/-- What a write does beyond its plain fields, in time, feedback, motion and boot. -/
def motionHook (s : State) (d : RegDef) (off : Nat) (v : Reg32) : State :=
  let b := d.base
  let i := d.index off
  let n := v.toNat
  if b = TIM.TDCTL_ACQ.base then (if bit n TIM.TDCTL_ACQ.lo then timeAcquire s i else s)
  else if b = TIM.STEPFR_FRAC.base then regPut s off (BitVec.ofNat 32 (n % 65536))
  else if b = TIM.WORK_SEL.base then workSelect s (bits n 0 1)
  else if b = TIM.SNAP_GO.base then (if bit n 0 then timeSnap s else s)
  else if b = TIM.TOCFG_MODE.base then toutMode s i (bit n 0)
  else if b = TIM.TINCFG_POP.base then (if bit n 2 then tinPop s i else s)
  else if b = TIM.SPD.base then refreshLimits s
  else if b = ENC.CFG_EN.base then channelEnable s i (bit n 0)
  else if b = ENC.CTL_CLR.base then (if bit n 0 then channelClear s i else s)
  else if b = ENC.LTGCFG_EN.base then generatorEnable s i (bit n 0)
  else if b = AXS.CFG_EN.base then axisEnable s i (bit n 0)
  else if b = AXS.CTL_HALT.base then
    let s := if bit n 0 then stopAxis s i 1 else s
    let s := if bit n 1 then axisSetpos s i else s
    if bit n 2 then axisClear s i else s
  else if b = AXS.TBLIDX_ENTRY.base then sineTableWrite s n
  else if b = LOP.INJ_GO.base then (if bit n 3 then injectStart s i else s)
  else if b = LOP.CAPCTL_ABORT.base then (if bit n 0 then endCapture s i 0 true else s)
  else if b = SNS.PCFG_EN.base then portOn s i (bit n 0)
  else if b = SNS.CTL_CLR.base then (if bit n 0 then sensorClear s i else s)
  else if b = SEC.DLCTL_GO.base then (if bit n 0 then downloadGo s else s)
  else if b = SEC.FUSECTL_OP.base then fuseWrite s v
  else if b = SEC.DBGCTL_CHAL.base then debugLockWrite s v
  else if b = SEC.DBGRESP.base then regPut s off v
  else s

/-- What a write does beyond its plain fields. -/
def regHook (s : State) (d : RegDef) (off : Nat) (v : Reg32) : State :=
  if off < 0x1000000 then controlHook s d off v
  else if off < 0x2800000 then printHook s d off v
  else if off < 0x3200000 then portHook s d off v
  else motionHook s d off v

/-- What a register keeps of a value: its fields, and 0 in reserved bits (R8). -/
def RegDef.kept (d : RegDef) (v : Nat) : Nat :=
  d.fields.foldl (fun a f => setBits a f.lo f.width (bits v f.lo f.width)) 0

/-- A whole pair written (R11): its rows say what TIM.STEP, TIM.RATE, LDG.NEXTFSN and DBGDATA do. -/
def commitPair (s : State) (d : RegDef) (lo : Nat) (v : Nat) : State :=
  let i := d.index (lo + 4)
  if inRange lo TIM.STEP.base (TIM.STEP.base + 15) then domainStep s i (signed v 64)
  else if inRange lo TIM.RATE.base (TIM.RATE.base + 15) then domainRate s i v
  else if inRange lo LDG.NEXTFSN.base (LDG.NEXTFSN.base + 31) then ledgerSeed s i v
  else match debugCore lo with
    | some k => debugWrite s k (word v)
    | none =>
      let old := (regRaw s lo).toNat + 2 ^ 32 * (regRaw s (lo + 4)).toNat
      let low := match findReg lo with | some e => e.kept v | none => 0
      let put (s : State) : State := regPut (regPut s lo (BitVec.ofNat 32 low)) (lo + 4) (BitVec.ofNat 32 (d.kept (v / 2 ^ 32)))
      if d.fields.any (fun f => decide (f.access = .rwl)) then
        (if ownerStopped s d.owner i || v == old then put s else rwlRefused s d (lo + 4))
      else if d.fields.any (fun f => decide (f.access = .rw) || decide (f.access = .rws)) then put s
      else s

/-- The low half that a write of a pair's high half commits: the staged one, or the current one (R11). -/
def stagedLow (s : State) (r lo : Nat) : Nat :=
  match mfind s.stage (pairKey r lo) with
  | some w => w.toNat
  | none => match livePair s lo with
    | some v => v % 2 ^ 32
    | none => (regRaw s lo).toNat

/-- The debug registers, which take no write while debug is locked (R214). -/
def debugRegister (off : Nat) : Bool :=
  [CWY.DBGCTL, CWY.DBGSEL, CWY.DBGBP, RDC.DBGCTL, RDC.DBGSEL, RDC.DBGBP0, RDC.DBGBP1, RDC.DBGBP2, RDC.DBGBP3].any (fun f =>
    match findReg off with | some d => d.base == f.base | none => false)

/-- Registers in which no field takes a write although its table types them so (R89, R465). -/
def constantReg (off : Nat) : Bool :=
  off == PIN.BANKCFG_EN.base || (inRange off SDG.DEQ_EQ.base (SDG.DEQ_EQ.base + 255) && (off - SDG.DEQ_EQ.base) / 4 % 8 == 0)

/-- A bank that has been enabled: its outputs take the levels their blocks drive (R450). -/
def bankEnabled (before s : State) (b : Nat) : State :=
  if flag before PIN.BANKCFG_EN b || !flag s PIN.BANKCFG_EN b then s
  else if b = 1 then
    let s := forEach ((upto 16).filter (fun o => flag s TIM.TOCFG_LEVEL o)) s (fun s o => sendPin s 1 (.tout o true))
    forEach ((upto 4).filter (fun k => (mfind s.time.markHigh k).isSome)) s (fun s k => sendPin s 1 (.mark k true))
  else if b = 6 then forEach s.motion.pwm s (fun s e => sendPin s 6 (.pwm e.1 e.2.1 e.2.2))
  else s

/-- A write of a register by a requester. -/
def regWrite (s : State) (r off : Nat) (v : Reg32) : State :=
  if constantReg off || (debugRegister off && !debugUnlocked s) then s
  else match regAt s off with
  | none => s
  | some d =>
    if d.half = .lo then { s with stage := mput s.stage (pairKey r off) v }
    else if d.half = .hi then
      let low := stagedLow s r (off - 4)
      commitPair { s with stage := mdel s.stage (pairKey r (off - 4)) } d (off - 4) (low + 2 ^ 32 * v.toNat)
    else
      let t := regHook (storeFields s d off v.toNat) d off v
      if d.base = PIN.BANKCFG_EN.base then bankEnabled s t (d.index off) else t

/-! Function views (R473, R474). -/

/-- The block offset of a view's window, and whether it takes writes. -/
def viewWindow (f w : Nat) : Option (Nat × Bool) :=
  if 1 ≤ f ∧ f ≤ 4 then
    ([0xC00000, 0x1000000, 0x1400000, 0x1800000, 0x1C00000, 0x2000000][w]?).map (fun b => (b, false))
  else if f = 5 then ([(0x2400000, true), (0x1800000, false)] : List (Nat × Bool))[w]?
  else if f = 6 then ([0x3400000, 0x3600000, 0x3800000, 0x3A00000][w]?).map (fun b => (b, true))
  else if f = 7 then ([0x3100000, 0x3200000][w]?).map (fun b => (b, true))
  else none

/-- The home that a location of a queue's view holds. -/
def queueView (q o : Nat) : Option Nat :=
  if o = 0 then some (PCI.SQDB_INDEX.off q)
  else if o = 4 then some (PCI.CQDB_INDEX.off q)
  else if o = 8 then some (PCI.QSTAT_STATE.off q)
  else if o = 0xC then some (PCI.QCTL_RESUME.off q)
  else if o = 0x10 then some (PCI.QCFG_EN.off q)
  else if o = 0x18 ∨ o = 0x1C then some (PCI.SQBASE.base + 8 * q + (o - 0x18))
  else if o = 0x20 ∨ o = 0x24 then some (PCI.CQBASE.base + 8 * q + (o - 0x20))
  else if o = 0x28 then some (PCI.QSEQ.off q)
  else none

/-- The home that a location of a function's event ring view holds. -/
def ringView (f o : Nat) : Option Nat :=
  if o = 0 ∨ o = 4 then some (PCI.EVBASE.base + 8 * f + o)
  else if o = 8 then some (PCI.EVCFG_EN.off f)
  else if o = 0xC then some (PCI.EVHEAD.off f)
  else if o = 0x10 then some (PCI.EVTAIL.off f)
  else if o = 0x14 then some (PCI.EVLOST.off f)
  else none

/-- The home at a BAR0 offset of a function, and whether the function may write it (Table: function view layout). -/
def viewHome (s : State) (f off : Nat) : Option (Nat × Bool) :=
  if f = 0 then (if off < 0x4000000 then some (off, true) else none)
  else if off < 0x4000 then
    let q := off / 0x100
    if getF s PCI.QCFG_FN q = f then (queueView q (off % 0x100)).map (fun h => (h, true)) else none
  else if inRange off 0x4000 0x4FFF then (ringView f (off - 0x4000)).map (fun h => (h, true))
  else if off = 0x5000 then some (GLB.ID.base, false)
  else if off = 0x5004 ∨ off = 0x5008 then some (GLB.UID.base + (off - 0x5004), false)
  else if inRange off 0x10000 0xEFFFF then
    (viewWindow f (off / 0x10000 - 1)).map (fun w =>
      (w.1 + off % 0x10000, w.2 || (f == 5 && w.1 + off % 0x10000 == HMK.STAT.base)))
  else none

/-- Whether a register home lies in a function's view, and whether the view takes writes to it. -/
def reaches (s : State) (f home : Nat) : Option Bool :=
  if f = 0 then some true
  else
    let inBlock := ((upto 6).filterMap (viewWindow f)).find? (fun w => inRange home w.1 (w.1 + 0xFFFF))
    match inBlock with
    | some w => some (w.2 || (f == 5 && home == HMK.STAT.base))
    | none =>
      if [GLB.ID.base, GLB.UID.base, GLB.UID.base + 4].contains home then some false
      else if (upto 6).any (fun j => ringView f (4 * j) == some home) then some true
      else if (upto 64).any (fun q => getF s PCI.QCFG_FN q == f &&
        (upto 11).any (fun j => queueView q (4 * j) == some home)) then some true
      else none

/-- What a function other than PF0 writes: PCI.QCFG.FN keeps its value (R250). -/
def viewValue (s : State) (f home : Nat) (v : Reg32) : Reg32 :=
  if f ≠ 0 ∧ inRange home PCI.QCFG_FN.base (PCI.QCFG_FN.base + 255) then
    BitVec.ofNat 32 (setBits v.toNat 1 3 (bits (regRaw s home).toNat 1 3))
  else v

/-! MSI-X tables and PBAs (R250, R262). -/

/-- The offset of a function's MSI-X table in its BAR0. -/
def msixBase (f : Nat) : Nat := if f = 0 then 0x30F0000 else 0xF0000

• • • •

**Exercise:** Among the lines above, show every one that contains the string "beyond".

**Task response:**
/-- What a write does beyond its plain fields, in time, feedback, motion and boot. -/
/-- What a write does beyond its plain fields. -/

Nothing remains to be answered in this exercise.